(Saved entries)
⟨

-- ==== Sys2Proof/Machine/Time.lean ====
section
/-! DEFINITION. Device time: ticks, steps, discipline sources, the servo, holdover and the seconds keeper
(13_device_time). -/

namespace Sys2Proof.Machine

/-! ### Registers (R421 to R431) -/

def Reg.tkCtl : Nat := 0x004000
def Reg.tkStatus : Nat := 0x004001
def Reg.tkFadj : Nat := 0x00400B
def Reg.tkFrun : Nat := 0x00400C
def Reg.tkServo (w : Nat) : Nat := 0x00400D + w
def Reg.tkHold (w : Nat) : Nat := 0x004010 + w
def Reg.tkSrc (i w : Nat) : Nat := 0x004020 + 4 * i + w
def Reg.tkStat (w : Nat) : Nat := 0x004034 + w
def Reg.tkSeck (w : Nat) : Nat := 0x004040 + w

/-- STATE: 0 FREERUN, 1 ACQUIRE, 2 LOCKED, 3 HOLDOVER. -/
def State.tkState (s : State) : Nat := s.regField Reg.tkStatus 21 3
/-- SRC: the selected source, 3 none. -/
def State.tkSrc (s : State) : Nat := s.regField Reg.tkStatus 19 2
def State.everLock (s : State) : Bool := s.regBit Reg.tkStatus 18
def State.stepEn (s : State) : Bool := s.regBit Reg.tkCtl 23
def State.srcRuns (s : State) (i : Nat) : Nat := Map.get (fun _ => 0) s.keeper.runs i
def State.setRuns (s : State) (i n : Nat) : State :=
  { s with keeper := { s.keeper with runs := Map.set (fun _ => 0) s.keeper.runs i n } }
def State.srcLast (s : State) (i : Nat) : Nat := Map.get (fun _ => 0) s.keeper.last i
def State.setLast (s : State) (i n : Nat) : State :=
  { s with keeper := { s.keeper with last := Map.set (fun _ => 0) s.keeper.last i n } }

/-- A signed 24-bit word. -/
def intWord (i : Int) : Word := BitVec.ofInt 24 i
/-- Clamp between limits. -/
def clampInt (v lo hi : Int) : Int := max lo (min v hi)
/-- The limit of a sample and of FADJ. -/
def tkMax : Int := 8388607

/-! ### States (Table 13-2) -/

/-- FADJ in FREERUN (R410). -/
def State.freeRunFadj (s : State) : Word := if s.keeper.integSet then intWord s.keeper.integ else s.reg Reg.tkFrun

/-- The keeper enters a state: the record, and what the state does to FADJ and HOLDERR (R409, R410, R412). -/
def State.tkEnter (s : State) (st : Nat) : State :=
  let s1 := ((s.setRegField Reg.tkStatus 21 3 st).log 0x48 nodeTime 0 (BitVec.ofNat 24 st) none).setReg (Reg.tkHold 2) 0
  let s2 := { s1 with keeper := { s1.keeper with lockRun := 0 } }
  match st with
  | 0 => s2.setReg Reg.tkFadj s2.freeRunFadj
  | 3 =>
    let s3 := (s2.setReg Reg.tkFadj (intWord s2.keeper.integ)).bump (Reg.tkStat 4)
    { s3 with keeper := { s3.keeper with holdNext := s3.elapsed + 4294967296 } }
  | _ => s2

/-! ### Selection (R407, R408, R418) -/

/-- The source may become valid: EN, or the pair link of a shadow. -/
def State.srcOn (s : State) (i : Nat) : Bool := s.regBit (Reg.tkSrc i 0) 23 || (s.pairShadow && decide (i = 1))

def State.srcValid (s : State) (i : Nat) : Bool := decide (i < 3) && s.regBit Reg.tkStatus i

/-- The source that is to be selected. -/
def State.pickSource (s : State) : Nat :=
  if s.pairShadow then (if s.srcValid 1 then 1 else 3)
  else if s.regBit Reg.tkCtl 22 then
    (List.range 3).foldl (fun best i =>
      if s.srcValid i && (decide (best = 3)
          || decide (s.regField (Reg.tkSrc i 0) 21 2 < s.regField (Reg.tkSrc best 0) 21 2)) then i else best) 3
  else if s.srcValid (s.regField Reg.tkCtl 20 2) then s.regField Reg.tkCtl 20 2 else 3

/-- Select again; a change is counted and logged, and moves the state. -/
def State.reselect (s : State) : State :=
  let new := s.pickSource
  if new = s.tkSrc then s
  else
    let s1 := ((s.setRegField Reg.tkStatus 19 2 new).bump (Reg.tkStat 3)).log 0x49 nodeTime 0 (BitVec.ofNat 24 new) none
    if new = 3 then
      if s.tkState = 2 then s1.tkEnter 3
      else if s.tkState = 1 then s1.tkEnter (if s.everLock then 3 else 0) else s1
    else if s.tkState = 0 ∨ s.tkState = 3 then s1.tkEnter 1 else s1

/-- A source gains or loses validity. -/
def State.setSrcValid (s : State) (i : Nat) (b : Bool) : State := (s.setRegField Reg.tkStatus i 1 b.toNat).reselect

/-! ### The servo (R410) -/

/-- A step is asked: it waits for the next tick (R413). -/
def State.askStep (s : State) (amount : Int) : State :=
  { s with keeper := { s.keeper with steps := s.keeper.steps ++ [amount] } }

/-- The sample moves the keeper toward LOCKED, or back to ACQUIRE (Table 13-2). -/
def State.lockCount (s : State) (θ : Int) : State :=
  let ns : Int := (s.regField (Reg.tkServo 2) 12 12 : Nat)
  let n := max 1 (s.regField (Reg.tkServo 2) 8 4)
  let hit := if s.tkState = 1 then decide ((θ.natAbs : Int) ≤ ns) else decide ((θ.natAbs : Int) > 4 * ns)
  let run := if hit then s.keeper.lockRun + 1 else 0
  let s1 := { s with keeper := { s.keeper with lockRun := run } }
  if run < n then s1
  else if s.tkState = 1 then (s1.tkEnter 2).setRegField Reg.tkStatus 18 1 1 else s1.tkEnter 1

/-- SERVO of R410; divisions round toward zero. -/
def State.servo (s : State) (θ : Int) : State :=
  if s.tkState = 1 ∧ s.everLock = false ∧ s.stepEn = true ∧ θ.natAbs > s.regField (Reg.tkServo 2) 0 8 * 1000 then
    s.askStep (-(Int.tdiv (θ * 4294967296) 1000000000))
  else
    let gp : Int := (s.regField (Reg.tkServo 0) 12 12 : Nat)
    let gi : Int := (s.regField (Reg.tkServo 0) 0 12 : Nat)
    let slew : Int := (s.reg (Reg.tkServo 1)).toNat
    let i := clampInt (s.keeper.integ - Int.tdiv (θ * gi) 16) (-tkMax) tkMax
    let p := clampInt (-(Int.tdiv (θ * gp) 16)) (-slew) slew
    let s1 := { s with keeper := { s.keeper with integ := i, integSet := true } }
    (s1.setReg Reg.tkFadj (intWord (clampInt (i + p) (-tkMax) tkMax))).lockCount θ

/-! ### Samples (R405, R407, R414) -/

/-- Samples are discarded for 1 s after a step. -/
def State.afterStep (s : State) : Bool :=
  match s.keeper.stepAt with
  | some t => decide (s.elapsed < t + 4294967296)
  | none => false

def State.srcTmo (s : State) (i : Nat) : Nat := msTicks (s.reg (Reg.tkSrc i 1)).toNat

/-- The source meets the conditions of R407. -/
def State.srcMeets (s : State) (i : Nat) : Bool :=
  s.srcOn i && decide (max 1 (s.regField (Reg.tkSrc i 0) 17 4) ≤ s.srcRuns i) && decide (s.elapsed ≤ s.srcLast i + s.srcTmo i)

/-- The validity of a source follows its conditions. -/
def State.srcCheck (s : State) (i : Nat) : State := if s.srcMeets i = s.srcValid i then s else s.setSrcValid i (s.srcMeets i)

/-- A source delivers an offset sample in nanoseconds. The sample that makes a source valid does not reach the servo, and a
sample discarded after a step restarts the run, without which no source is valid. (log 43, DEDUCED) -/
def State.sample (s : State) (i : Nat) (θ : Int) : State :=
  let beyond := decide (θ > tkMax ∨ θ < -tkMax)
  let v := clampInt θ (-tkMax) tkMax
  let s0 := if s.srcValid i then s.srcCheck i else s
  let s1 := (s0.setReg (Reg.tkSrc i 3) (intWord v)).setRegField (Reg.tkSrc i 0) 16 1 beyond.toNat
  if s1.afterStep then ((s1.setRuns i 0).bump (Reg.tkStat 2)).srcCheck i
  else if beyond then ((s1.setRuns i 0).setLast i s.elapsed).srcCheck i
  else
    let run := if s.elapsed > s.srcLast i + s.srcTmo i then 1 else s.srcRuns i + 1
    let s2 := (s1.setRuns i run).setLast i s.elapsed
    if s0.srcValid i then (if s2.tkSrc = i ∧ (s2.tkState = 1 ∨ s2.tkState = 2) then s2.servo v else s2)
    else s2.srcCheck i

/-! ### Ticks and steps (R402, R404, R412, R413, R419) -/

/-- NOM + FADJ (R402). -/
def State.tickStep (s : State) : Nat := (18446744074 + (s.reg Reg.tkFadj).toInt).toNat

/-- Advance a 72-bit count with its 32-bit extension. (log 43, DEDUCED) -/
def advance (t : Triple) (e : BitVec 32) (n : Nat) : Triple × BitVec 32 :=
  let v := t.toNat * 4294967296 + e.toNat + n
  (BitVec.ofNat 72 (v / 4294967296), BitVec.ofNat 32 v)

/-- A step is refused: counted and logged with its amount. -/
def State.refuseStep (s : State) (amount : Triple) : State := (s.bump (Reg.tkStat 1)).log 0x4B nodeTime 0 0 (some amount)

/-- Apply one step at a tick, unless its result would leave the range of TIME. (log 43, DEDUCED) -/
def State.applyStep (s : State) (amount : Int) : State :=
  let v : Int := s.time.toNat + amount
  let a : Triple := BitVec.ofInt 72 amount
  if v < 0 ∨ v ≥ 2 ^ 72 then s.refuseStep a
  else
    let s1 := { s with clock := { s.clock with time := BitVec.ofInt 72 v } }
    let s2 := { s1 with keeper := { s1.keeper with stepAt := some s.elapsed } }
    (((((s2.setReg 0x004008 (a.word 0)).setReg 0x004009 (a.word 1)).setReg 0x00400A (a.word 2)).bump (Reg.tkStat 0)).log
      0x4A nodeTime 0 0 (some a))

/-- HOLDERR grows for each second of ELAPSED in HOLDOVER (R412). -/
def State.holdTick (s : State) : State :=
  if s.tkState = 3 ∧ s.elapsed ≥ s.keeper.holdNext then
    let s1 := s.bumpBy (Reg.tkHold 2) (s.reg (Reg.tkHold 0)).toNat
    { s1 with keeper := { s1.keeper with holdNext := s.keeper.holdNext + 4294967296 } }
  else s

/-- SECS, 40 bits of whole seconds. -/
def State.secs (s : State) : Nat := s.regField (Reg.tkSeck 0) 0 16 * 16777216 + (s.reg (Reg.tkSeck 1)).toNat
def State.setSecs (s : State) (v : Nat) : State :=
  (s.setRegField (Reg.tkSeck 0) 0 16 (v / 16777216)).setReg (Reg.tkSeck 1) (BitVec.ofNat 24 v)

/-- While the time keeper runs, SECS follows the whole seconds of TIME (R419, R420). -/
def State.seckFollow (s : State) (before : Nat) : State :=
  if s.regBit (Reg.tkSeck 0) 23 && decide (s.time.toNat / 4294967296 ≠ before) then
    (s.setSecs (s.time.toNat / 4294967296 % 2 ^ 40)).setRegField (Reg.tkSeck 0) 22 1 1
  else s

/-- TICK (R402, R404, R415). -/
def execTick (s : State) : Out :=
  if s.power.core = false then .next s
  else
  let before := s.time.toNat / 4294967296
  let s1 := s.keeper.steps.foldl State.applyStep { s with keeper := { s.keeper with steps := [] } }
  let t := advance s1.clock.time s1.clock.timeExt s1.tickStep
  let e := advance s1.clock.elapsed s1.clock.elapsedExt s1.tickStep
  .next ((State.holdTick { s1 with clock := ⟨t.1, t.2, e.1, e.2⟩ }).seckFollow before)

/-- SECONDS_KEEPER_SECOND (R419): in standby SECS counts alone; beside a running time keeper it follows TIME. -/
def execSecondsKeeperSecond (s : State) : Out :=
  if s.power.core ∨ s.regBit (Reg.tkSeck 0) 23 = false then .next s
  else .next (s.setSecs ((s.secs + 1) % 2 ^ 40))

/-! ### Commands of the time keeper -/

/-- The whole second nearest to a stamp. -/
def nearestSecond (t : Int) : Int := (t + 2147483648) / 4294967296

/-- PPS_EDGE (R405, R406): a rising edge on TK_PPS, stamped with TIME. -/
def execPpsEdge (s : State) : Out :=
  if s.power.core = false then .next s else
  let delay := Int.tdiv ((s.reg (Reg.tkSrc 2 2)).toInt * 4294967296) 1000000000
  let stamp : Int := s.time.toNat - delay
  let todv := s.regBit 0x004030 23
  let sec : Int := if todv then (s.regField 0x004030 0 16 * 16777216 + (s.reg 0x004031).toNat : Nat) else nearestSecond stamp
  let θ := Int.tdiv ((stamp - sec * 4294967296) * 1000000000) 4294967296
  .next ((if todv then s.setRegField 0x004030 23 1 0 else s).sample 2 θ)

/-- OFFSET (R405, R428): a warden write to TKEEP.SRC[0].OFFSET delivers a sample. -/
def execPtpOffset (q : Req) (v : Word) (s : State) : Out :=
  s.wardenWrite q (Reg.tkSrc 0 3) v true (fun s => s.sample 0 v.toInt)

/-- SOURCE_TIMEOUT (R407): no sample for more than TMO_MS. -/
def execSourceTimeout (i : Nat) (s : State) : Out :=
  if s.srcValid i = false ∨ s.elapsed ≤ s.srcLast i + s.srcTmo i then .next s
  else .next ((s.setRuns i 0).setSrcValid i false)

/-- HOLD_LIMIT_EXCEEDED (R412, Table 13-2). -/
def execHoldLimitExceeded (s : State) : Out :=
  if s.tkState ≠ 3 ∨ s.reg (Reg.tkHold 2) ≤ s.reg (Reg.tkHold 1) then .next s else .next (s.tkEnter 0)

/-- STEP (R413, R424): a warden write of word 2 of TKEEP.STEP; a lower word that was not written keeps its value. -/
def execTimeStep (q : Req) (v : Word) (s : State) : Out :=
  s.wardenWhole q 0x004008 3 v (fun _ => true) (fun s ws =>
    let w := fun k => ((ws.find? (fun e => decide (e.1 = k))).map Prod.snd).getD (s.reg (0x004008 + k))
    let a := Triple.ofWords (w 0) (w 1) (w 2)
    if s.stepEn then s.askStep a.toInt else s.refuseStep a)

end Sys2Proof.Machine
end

⟩
⟨

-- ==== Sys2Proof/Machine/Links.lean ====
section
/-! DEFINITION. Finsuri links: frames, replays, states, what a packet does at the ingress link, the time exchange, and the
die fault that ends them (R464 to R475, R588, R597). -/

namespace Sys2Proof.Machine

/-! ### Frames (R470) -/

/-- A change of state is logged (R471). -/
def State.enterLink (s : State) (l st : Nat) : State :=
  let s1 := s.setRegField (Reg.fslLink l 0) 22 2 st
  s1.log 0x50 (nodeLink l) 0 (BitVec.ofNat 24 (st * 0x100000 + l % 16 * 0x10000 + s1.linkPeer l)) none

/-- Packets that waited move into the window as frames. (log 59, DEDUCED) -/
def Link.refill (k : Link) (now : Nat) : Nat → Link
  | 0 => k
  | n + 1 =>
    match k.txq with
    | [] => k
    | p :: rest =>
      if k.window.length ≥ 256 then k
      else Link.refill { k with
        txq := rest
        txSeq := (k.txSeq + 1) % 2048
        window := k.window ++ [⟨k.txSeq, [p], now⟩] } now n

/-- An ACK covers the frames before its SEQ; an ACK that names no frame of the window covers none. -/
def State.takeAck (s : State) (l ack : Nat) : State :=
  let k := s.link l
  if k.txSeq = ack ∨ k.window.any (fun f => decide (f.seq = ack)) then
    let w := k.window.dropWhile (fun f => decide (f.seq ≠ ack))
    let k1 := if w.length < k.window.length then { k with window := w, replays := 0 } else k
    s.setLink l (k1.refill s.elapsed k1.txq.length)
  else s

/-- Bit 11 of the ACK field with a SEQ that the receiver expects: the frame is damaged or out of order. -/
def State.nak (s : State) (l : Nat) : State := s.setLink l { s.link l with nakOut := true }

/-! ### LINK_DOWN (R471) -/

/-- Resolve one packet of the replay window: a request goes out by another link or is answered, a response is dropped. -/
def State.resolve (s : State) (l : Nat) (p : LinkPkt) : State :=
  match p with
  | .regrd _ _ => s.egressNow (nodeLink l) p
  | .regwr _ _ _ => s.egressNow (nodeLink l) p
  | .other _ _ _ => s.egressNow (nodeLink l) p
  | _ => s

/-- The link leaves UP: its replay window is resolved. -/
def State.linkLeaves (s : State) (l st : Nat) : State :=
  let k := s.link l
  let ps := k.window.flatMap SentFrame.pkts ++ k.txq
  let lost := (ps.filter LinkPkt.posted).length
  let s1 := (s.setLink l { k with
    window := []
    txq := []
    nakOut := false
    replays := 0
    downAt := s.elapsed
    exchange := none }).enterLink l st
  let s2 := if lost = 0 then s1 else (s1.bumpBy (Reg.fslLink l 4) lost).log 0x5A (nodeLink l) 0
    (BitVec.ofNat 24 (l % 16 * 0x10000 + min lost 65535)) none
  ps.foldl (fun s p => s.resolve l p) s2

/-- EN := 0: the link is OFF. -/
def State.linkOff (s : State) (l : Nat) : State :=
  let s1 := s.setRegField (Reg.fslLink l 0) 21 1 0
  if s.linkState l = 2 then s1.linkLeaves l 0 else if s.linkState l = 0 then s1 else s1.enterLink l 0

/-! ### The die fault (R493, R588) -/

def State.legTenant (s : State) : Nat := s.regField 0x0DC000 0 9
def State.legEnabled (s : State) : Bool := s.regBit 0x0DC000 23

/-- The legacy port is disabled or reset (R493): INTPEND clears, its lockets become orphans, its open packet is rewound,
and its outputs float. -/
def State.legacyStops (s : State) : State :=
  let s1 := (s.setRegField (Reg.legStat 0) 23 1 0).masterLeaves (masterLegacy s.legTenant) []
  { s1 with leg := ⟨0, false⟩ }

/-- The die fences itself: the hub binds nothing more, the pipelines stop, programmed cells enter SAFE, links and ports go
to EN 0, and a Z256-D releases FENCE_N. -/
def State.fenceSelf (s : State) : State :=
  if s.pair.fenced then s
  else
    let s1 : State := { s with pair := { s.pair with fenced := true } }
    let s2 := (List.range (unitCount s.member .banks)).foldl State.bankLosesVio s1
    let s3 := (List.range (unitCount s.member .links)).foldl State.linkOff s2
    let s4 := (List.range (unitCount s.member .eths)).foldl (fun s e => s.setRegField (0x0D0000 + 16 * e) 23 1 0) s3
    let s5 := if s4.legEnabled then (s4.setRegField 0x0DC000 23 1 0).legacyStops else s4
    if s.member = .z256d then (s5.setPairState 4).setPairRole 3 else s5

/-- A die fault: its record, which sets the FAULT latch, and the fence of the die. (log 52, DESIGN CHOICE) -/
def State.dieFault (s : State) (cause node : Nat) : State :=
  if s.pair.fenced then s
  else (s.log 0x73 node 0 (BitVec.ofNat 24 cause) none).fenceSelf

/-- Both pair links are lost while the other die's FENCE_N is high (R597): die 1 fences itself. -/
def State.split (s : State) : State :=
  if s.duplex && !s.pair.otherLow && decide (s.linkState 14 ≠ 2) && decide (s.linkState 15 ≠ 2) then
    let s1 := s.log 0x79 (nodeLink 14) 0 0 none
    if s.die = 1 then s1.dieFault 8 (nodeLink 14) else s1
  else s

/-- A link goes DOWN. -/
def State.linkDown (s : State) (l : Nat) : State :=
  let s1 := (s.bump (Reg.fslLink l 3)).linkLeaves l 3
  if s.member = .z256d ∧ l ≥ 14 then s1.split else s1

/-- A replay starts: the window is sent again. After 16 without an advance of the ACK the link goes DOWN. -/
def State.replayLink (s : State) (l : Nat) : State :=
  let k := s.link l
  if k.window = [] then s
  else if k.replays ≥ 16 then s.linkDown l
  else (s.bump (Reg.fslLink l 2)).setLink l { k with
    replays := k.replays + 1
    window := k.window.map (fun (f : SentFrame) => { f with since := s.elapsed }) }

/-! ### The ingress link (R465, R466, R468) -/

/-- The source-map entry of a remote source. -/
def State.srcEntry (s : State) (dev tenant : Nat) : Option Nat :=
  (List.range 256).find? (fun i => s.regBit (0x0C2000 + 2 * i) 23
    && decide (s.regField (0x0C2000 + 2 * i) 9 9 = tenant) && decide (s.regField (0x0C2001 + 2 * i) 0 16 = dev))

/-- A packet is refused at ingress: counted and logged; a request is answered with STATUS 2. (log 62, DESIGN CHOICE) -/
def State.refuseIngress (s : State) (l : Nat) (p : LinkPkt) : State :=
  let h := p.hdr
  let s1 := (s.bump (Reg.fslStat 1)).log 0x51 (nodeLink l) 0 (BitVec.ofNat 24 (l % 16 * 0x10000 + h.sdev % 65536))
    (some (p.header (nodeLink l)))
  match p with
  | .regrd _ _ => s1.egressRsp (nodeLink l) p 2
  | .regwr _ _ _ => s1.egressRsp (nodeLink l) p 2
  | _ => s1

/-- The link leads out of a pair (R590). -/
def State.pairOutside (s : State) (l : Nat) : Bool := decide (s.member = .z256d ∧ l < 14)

⟩

**Work request:** All lines above from the one with "let delay := Int.tdiv" to the one with "def execHoldLimitExceeded (s", inclusive, should be copied exactly, and no other lines.

**Written solution:**
  let delay := Int.tdiv ((s.reg (Reg.tkSrc 2 2)).toInt * 4294967296) 1000000000
  let stamp : Int := s.time.toNat - delay
  let todv := s.regBit 0x004030 23
  let sec : Int := if todv then (s.regField 0x004030 0 16 * 16777216 + (s.reg 0x004031).toNat : Nat) else nearestSecond stamp
  let θ := Int.tdiv ((stamp - sec * 4294967296) * 1000000000) 4294967296
  .next ((if todv then s.setRegField 0x004030 23 1 0 else s).sample 2 θ)

/-- OFFSET (R405, R428): a warden write to TKEEP.SRC[0].OFFSET delivers a sample. -/
def execPtpOffset (q : Req) (v : Word) (s : State) : Out :=
  s.wardenWrite q (Reg.tkSrc 0 3) v true (fun s => s.sample 0 v.toInt)

/-- SOURCE_TIMEOUT (R407): no sample for more than TMO_MS. -/
def execSourceTimeout (i : Nat) (s : State) : Out :=
  if s.srcValid i = false ∨ s.elapsed ≤ s.srcLast i + s.srcTmo i then .next s
  else .next ((s.setRuns i 0).setSrcValid i false)

/-- HOLD_LIMIT_EXCEEDED (R412, Table 13-2). -/
def execHoldLimitExceeded (s : State) : Out :=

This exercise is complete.